::: GIVEN ENTRIES :::
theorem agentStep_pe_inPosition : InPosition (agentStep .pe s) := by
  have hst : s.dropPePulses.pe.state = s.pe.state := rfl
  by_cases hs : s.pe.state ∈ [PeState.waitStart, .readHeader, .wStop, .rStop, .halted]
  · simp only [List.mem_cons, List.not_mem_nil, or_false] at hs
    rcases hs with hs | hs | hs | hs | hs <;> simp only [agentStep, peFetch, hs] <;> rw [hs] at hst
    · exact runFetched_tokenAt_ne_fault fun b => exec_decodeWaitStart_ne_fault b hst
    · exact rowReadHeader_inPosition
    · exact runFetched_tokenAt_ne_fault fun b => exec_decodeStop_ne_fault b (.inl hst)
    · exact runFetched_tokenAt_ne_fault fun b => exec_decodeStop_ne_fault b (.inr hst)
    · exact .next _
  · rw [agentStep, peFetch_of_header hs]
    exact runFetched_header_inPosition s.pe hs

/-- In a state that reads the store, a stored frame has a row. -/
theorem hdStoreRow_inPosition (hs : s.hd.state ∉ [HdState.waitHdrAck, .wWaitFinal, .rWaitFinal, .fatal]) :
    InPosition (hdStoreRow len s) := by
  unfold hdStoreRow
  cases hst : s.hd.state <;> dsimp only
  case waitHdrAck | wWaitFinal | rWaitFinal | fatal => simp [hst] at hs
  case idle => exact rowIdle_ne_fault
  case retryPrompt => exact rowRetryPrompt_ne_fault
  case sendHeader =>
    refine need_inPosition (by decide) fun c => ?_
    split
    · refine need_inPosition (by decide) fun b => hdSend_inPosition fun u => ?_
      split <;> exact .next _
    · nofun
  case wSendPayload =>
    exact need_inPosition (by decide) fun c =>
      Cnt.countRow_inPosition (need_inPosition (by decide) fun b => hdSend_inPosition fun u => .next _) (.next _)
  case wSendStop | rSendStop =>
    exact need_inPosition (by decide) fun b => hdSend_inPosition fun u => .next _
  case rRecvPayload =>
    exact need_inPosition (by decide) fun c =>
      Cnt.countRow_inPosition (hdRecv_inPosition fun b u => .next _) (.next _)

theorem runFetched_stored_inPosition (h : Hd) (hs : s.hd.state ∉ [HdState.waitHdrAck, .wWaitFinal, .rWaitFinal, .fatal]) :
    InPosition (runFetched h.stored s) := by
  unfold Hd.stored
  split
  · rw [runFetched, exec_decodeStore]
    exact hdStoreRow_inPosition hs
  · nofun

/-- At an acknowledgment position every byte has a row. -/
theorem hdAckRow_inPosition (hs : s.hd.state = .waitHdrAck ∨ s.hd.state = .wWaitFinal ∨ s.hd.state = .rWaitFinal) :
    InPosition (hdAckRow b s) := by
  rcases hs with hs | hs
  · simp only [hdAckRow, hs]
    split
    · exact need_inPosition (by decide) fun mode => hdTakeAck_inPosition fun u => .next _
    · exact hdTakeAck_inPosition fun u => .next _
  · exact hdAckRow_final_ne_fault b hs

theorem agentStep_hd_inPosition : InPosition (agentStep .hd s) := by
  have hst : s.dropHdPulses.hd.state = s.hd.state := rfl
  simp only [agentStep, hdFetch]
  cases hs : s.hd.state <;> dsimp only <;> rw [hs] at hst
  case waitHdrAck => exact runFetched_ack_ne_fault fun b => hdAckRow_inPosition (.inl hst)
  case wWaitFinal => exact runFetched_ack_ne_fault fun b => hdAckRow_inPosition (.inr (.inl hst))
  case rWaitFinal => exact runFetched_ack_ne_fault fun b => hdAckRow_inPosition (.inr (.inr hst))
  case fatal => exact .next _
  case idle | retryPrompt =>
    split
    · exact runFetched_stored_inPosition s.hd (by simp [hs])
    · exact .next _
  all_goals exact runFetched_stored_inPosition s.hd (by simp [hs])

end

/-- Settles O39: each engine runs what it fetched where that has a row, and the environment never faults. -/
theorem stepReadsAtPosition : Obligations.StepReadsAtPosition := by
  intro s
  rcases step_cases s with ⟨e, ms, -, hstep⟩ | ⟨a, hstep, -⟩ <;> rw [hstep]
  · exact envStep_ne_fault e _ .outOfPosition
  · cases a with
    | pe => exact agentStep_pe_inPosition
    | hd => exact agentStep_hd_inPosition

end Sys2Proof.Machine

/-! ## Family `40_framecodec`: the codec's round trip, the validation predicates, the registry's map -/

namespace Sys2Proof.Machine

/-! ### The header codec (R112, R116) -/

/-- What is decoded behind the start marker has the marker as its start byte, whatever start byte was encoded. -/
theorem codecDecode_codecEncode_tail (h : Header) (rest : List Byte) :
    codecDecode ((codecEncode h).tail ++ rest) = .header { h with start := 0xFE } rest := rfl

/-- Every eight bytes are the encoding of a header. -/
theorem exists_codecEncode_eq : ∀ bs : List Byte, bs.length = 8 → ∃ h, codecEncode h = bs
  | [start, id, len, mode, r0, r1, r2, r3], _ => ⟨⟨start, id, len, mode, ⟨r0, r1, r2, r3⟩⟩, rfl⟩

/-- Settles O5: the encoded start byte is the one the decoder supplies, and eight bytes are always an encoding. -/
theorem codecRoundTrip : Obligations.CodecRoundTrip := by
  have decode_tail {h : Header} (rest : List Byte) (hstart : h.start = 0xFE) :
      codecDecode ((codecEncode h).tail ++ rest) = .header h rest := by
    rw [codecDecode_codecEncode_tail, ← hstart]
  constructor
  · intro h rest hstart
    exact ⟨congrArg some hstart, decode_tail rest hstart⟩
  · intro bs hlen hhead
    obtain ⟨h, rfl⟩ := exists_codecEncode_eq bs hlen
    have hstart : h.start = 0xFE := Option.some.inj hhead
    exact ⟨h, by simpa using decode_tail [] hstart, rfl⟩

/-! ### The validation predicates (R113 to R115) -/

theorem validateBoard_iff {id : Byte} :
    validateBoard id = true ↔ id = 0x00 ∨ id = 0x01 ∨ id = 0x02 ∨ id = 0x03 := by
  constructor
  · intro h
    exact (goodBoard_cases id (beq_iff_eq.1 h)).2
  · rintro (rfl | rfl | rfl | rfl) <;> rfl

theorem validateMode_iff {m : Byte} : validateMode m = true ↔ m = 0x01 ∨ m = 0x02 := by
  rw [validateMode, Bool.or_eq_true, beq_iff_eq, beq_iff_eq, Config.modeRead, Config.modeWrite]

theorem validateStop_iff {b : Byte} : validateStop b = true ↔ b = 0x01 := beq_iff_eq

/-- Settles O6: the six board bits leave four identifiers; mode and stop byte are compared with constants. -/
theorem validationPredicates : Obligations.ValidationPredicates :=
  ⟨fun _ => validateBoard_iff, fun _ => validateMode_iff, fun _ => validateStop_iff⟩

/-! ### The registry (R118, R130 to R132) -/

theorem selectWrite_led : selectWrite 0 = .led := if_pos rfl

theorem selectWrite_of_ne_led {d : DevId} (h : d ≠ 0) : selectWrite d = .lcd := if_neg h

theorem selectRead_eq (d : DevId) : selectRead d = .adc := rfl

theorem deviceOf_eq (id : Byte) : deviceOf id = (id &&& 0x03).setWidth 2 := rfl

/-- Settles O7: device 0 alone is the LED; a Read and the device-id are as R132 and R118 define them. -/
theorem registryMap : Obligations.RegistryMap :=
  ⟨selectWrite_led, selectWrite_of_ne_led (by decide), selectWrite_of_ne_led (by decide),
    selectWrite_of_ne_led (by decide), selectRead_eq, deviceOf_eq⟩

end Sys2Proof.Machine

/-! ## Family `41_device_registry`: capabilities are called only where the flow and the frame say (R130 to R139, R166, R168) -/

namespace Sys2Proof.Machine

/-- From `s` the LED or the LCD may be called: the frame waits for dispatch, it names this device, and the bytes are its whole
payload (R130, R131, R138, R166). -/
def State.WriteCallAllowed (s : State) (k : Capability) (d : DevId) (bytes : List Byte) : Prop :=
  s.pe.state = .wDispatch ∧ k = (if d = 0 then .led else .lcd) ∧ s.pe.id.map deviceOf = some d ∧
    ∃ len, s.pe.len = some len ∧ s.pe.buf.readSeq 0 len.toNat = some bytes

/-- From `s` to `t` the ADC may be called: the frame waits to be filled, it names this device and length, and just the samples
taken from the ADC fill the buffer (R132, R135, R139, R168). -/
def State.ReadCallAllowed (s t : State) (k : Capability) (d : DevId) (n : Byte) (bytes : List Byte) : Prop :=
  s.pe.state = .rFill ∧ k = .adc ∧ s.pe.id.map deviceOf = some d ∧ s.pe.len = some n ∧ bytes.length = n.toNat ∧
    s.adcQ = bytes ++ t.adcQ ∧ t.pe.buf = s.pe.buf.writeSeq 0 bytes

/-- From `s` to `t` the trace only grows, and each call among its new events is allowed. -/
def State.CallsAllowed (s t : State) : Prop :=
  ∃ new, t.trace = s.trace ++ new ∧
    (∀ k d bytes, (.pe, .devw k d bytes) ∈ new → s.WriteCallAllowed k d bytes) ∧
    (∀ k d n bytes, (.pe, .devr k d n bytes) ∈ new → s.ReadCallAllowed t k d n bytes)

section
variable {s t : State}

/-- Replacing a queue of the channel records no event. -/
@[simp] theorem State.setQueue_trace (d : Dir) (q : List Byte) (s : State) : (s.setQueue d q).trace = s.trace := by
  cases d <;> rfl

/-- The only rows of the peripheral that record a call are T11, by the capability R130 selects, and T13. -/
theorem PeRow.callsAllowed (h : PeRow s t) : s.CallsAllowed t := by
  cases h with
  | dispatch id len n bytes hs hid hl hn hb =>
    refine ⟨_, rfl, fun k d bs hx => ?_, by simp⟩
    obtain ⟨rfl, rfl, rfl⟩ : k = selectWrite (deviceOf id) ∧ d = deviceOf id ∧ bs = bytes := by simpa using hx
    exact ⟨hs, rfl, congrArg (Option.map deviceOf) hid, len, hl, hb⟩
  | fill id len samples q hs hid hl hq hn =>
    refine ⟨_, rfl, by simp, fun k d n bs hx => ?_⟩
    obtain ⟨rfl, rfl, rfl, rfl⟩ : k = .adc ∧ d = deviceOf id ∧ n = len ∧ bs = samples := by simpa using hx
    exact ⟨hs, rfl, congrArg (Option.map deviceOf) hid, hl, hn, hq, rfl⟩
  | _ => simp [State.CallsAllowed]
:::
▸ **TASK INSTRUCTIONS**: Once you reach the line that contains "hn, hq, rfl⟩", print it and every line after it exactly as written, stopping at the last line of the records and adding nothing.

▸ **SOLVED EXERCISE**:
    exact ⟨hs, rfl, congrArg (Option.map deviceOf) hid, hl, hn, hq, rfl⟩
  | _ => simp [State.CallsAllowed]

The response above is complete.